一种向量计算装置,包括存储单元、寄存器单元和向量运算单元,存储单元中存储有向量,寄存器单元中存储有向量存储的地址向量运算单元根据向量运算指令在寄存器单元中获取向量地址,然后,根据该向量地址在存储单元中获取相应的向量,接着,根据获取的向量进行向量运算,得到向量运算结果。该装置将参与计算的向量数据暂存在高速暂存存储器上,使得向量运算过程中可以更加灵活有效地支持不同宽度的数据,提升包含大量向量计算任务的执行性能。

Description

一种向量计算装置 技术领域
本发明涉及一种向量运算装置,用于根据向量运算指令执行向量运算,能够很好地解决当前计算机领域越来越多的算法包含大量向量运算的问题。
背景技术
当前计算机领域有越来越多的算法涉及到向量运算,以人工神经网络算法为例,多种神经网络算法中都含有大量的向量运算。

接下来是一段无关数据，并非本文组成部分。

-- ==== Sys2Proof/Machine/Speed.lean ====
section
/-! DEFINITION. The speed unit by itself (section 3.7): tooth periods, the computed speed, loss of signal, and a change of
teeth. The events it raises are handed on in Turbine.lean. -/

namespace Sys2Proof.Machine

/-- The sum of the kept periods, S4 once four are kept (R68). -/
def periodSum (periods : List Nat) : Nat := periods.foldr (fun p acc => p + acc) 0

/-- The computed speed (R68). -/
def speedOf (teeth : Nat) (periods : List Nat) : Int :=
  if periodSum periods = 0 then 9999
  else clamp 0 9999 (roundHalfUp 240000000 ((teeth : Int) * (periodSum periods : Int)))

/-- Start the loss timer for a full lossTime. -/
def SpeedUnit.armLoss (u : SpeedUnit) : SpeedUnit := { u with lossTimer := some u.cfg.lossTime }

/-- An edge that becomes the last edge time and forms no period (R67). -/
def SpeedUnit.firstEdge (stamp : TimeBase) (u : SpeedUnit) : SpeedUnit :=
  { u with signal := .acquiring, lastEdge := some stamp, periods := [] }.armLoss

/-- An edge that ends a tooth period: modulo 2^32, saturated at 65535, at most four kept, newest first (R67). -/
def SpeedUnit.laterEdge (last stamp : TimeBase) (u : SpeedUnit) : SpeedUnit :=
  let periods := (min 65535 (stamp - last).toNat :: u.periods).take 4
  let u := { u with lastEdge := some stamp, periods := periods }.armLoss
  if periods.length = 4 then { u with signal := .measuring, speed := some (speedOf u.cfg.teeth periods) } else u

/-- A rising edge at TOOTH with its stamp (R67). -/
def SpeedUnit.edge (stamp : TimeBase) (u : SpeedUnit) : SpeedUnit :=
  match u.signal, u.lastEdge with
  | .acquiring, some last => u.laterEdge last stamp
  | .measuring, some last => u.laterEdge last stamp
  | _, _ => u.firstEdge stamp

/-- An expiry of the loss timer (R69). -/
def SpeedUnit.lose (u : SpeedUnit) : SpeedUnit :=
  { u with signal := .lost, lastEdge := none, periods := [], speed := some 0 }.armLoss

/-- What a change of teeth discards (R66). -/
def SpeedUnit.forget (u : SpeedUnit) : SpeedUnit :=
  match u.signal with
  | .lost => { u with lastEdge := none, periods := [] }
  | .silent => { u with signal := .silent, lastEdge := none, periods := [], speed := none, lossTimer := none }
  | .acquiring => { u with signal := .silent, lastEdge := none, periods := [], speed := none, lossTimer := none }
  | .measuring => { u with signal := .silent, lastEdge := none, periods := [], speed := none, lossTimer := none }

/-- Store the unit's three fields (R66). -/
def SpeedUnit.configure (cfg : SpeedConfig) (u : SpeedUnit) : SpeedUnit :=
  if u.cfg.teeth = cfg.teeth then { u with cfg := cfg } else { u with cfg := cfg }.forget

/-- The point whose source is SPEED, if one is configured (R2, R14). -/
def speedPoint (s : State) : Option (Fin 96) := firstIndex 96 (fun p => decide (s.points[p].cfg.source = .speed))

/-- Deliver a reading to the SPEED point (R14). -/
def atSpeedPoint (f : Point → Point) (s : State) : State :=
  match speedPoint s with
  | some p => s.modPoint p f
  | none => s

end Sys2Proof.Machine
end

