/-- The work of ROLLING (R142). -/
def rollingWork (s : State) : State :=
  let s := s.modTurbine (fun t => t.rampSpeed.runSpeedLoop s.drives[admissionDrive].value)
  let s := writeAdmission s.turbine.speedLoop.output s
  if inBand s then
    let n := satSucc 600 s.turbine.syncCount
    if s.turbine.cfg.syncHold ≤ n then passTurbine (fun t => { t with state := .syncWait, syncCount := n }) s
    else s.modTurbine (fun t => { t with syncCount := n })
  else s.modTurbine (fun t => { t with syncCount := 0 })

/-- The work of SYNC_WAIT (R142). -/
def syncWaitWork (s : State) : State :=
  let s := s.modTurbine (fun t =>
    ({ t with speedSetpoint := t.cfg.syncSpeed } : Turbine).runSpeedLoop s.drives[admissionDrive].value)
  let s := writeAdmission s.turbine.speedLoop.output s
  if inBand s then s else passTurbine (fun t => { t with state := .rolling, syncCount := 0 }) s

/-- The load step (R146). -/
def TurbineConfig.loadStep (c : TurbineConfig) : Int := (c.loadRate : Int) / 10

/-- A run of the power loop, its pending start included; absent measurement, no run (R145). The pair says whether it ran. -/
def Turbine.runPowerLoop (admission : Int) (t : Turbine) : Turbine × Bool :=
  match t.powerView with
  | none => (t, false)
  | some m =>
    let error := t.powerSetpoint - m
    if t.pendingLoop = some .power then
      ({ t with pendingLoop := none, powerLoop := t.powerLoop.start t.powerSetpoint m error t.cfg.powerKp t.cfg.powerKi admission }, true)
    else ({ t with powerLoop := t.powerLoop.run t.powerSetpoint m error t.cfg.powerKp t.cfg.powerKi }, true)

/-- A run of the header loop, direction REVERSE (R145). -/
def Turbine.runHeaderLoop (admission : Int) (t : Turbine) : Turbine × Bool :=
  match t.headerView with
  | none => (t, false)
  | some m =>
    let error := m - t.cfg.headerSetpoint
    if t.pendingLoop = some .header then
      ({ t with pendingLoop := none, headerLoop := t.headerLoop.start t.cfg.headerSetpoint m error t.cfg.headerKp t.cfg.headerKi admission },
        true)
    else ({ t with headerLoop := t.headerLoop.run t.cfg.headerSetpoint m error t.cfg.headerKp t.cfg.headerKi }, true)

/-- Run the power loop and write its output to DV8 where it ran (R145). -/
def powerWork (s : State) : State :=
  let r := s.turbine.runPowerLoop s.drives[admissionDrive].value
  let s := s.modTurbine (fun _ => r.1)
  if r.2 then writeAdmission s.turbine.powerLoop.output s else s

/-- Run the header loop and write its output to DV8 where it ran (R145). -/
def headerWork (s : State) : State :=
  let r := s.turbine.runHeaderLoop s.drives[admissionDrive].value
  let s := s.modTurbine (fun _ => r.1)
  if r.2 then writeAdmission s.turbine.headerLoop.output s else s
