-- ==== Sys2Proof/Machine/Lines.lean ====
section
/-! DEFINITION. The instrument lines (chapter 02): passes, transactions as they end, held wires and recovery, changes of the
schedules, and the requests of the lines. What a line does on its wires within a transaction or a recovery is in Wires.lean; how
far it has come in one is not state (log 6). -/

namespace Sys2Proof.Machine

open Wire

/-! ### The result log (R41) -/

/-- Whether an outcome is appended to the result log (table of section 2.6). -/
def EntryOutcome.logged : EntryOutcome → Bool
  | .ok => false
  | .skipped => false
  | .notReached => false
  | .addrNak => true
  | .dataNak => true
  | .stationFault => true
  | .badRaw => true
  | .heldClock => true
  | .heldData => true
  | .aborted => true

/-- Append a result record; the 16 most recent are kept (R41). -/
def Line.record (r : ResultRecord) (l : Line) : Line :=
  let log := l.log ++ [r]
  { l with log := log.drop (log.length - 16), logTotal := wrapSucc 65535 l.logTotal }

/-- Set the lastOutcome of the positions in a range (R41). -/
def Line.mark (first last : Nat) (o : EntryOutcome) (l : Line) : Line :=
  { l with active := l.active.mapIdx (fun j e => if first ≤ j ∧ j < last then { e with lastOutcome := some o } else e) }

/-- Settle the entry at a position, with its record where the outcome is logged (R41). -/
def Line.settle (clock position : Nat) (o : EntryOutcome) (l : Line) : Line :=
  let l := l.mark position (position + 1) o
  if o.logged then l.record ⟨some position, o, clock⟩ else l

/-! ### What an outcome does to the target (R38, R39) -/

/-- Whether a point takes the reads of an instrument line: its source is FIELD (R2, R38). -/
def takesReads (s : State) (p : Fin 96) : Bool := decide (s.points[p].cfg.source = .field)

/-- One failed read of an entry's target (R38). -/
def failRead (e : Entry) (s : State) : State :=
  match e.target with
  | .point p => if e.kind.isRead && takesReads s p then s.modPoint p Point.failedRead else s
  | .drive _ => s
  | .none => s

/-- One failure of an entry's drive (R39, R21). -/
def failDrive (e : Entry) (s : State) : State :=
  match e.target with
  | .drive d => if e.kind = .writeDrive then s.modDrive d (Drive.failure s.clock) else s
  | .point _ => s
  | .none => s

/-- A failed read or a failed delivery, as the entry's kind has it. -/
def failEntry (e : Entry) (s : State) : State := failDrive e (failRead e s)

/-! ### Swap, start and end of a pass (R31, R32) -/

/-- Give every drive the delivery state the active schedules ask for (R20). -/
def rebindDrives (s : State) : State := { s with drives := modifyAll s.drives (fun d x => x.rebind (driveBound s d)) }

/-- The swap: the staged schedule becomes the active one and stays as its copy; lastOutcome absent, ready clear (R31). -/
def Line.swap (l : Line) : Line := { l with active := l.staged.map (fun e => ⟨e, none⟩), ready := false }

/-- The swap of a line, with the drives' delivery states (R31, R20). -/
def swapLine (i : Fin 3) (s : State) : State := rebindDrives (s.modLine i Line.swap)

/-- Whether an entry is selected at a value of the pass counter (R31). -/
def Entry.selected (counter : Nat) (e : Entry) : Bool := decide (counter % e.every = e.phase)

/-- The first position from a given one whose entry is selected. -/
def Line.nextSelected (from_ : Nat) (l : Line) : Option Nat :=
  ((l.active.drop from_).findIdx? (fun e => e.entry.selected l.passCounter)).map (fun k => from_ + k)

/-- The drive value a WRITE_DRIVE entry samples at its start (R35). -/
def sampleFor (s : State) (e : Entry) : Option Int :=
  match e.target with
  | .drive d => if e.kind = .writeDrive then some s.drives[d].value else none
  | .point _ => none
  | .none => none

/-- Begin the entry at a position: its start condition is a repeated start or a start, and a start takes up the rate (R27,
R33). -/
def Line.begin (position : Nat) (sample : Option Int) (repeatedStart : Bool) (l : Line) : Line :=
  { l with state := .passing, activity := .entry position sample repeatedStart,
           wireFast := if repeatedStart then l.wireFast else l.cfg.fast }

/-- Go on from a position: entries not selected are SKIPPED, the next selected one is begun; none when the schedule has no
further selected entry, all remaining entries being SKIPPED (R31, R33). -/
def goOn (i : Fin 3) (from_ : Nat) (repeatedStart : Bool) (s : State) : State × Bool :=
  let l := s.lines[i]
  match l.nextSelected from_ with
  | some position =>
    let sample := (l.active[position]?).bind (fun e => sampleFor s e.entry)
    (s.modLine i (fun l => (l.mark from_ position .skipped).begin position sample repeatedStart), true)
  | none => (s.modLine i (fun l => l.mark from_ l.active.length .skipped), false)

/-- The end of a pass with the positions before `settled` settled: the rest NOT_REACHED, the counter advanced, the line in the
given state (R32). -/
def Line.closeOut (settled : Nat) (state : LineState) (l : Line) : Line :=
  let l := l.mark settled l.active.length .notReached
  { l with passCounter := wrapSucc 65535 l.passCounter, state := state, activity := .resting }

/-- Open a pass: swap if ready, enter PASSING, begin the first selected entry; false where no entry is selected (R31). -/
def openPass (i : Fin 3) (s : State) : State × Bool :=
  let s := if s.lines[i].ready then swapLine i s else s
  goOn i 0 false (s.modLine i (fun l => { l with state := .passing }))

/-- Start a pass. A pass without a selected entry ends at once (R31); the fuel bounds the passes one event can start, since a
pending mark is spent by the first. -/
def startPass (i : Fin 3) : Nat → State → State
  | 0, s => s
  | fuel + 1, s =>
    match openPass i s with
    | (s, true) => s
    | (s, false) =>
      let s := s.modLine i (fun l => l.closeOut l.active.length .idle)
      if s.lines[i].pending then startPass i fuel (s.modLine i (fun l => { l with pending := false })) else s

在神经网络中,输出神经元的运算表达式为y=f(wx+b),其中w是矩阵,x、b是向量,计算输出向量y的过程为矩阵w与向量x相乘,加上向量b,然后对得到的向量进行激活函数运算(即对向量中的每个元素进行激活函数运算)。因此,向量运算成为目前各种计算装置在设计之初都需要考虑的一个重要问题。
在现有技术中,一种进行向量运算的已知方案是使用通用处理器,该方法通过通用寄存器堆和通用功能部件来执行通用指令,从而执行向量运算。然而,该方法的缺点之一是单个通用处理器多用于标量计算,在进行向量运算时运算性能较低。而使用多个通用处理器并行执行时,通用处理器之间的相互通讯又有可能成为性能瓶颈。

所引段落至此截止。